**Data section:**
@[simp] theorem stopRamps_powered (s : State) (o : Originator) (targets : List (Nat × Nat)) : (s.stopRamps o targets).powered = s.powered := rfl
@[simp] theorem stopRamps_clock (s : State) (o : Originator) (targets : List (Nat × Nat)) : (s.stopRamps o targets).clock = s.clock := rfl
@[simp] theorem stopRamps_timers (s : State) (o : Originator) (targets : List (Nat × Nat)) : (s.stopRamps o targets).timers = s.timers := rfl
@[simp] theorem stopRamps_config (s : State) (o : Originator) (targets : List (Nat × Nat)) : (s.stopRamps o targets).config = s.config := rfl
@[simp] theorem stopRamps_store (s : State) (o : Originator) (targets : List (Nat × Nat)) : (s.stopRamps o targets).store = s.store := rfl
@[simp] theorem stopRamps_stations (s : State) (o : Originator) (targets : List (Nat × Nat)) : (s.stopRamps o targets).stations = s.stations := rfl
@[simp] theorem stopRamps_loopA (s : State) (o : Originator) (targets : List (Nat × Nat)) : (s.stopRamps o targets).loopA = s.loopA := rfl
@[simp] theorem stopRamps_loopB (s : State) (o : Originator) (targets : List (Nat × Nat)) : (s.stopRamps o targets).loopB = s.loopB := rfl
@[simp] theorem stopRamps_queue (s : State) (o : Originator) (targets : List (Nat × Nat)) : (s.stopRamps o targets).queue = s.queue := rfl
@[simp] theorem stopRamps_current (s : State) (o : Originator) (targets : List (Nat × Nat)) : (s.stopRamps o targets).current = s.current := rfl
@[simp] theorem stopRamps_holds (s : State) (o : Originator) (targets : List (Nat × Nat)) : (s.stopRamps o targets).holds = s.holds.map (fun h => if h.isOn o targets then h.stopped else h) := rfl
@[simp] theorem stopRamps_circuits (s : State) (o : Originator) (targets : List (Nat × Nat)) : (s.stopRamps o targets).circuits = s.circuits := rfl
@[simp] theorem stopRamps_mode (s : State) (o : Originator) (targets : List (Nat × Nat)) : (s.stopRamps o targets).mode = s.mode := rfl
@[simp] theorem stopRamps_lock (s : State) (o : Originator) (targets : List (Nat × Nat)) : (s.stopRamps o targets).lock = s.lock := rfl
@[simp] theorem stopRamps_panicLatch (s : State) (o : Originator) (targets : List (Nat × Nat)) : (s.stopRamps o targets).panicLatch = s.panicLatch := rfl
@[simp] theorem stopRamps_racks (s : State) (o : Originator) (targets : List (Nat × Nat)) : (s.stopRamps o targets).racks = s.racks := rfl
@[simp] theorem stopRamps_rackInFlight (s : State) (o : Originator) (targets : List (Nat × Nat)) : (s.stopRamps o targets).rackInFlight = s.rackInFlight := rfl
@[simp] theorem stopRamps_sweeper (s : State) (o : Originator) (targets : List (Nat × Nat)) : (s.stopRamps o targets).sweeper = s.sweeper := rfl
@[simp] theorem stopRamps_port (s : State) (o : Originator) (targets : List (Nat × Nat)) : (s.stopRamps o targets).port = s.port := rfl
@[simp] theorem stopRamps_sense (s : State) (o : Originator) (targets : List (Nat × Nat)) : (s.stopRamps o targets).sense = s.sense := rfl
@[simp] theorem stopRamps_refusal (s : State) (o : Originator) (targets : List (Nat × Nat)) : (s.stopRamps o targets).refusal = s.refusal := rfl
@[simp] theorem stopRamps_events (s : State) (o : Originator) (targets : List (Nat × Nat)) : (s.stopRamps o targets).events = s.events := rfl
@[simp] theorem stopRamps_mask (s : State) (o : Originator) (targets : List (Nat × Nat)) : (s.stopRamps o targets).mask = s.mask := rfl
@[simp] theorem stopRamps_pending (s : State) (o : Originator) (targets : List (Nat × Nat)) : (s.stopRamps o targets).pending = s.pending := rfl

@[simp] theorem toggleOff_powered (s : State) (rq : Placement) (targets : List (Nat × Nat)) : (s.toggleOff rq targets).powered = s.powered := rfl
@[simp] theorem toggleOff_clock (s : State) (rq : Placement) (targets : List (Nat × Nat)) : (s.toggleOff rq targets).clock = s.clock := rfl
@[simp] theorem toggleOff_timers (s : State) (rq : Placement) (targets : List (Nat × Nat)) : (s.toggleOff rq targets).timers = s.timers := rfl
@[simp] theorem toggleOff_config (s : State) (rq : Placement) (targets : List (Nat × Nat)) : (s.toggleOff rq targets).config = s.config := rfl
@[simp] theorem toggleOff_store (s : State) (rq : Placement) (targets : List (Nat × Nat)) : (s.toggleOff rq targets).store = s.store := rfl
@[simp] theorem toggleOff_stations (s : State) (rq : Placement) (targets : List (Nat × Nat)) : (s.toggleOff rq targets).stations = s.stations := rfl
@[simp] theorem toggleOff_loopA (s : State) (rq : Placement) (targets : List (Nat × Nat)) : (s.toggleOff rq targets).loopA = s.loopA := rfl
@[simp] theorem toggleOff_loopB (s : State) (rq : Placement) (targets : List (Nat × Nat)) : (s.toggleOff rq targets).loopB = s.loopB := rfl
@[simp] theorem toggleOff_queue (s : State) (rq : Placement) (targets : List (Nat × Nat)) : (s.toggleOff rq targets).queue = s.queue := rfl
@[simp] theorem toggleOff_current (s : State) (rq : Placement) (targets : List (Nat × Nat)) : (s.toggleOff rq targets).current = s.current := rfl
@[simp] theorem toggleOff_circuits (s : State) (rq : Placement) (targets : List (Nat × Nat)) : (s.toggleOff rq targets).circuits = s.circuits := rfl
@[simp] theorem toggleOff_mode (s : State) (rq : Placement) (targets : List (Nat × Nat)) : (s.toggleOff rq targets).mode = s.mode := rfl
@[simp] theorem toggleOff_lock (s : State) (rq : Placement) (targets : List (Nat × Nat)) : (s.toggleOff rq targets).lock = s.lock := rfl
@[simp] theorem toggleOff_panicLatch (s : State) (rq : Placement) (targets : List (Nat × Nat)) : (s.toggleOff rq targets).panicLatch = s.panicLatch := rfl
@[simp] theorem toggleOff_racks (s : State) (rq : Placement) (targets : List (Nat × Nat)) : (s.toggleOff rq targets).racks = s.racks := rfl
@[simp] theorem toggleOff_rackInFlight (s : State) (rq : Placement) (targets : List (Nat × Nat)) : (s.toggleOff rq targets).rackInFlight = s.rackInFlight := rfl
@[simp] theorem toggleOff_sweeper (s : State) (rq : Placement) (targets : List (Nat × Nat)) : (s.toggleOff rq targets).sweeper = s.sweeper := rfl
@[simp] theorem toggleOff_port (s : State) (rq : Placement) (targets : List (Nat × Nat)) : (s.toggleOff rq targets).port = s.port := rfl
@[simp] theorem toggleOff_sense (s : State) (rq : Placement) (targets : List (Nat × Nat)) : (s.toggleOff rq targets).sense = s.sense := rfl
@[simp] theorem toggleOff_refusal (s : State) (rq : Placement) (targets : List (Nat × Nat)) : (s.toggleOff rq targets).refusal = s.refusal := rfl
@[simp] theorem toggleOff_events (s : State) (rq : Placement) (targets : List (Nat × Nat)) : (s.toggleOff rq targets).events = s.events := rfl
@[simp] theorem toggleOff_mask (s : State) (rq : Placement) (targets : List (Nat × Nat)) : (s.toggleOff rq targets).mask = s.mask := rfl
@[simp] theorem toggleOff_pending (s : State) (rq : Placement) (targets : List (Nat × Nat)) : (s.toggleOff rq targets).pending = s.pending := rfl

**What the task requires:**
The lines to copy are those in the records above containing the word "powered".

**Answer to this problem:**
@[simp] theorem stopRamps_powered (s : State) (o : Originator) (targets : List (Nat × Nat)) : (s.stopRamps o targets).powered = s.powered := rfl
@[simp] theorem toggleOff_powered (s : State) (rq : Placement) (targets : List (Nat × Nat)) : (s.toggleOff rq targets).powered = s.powered := rfl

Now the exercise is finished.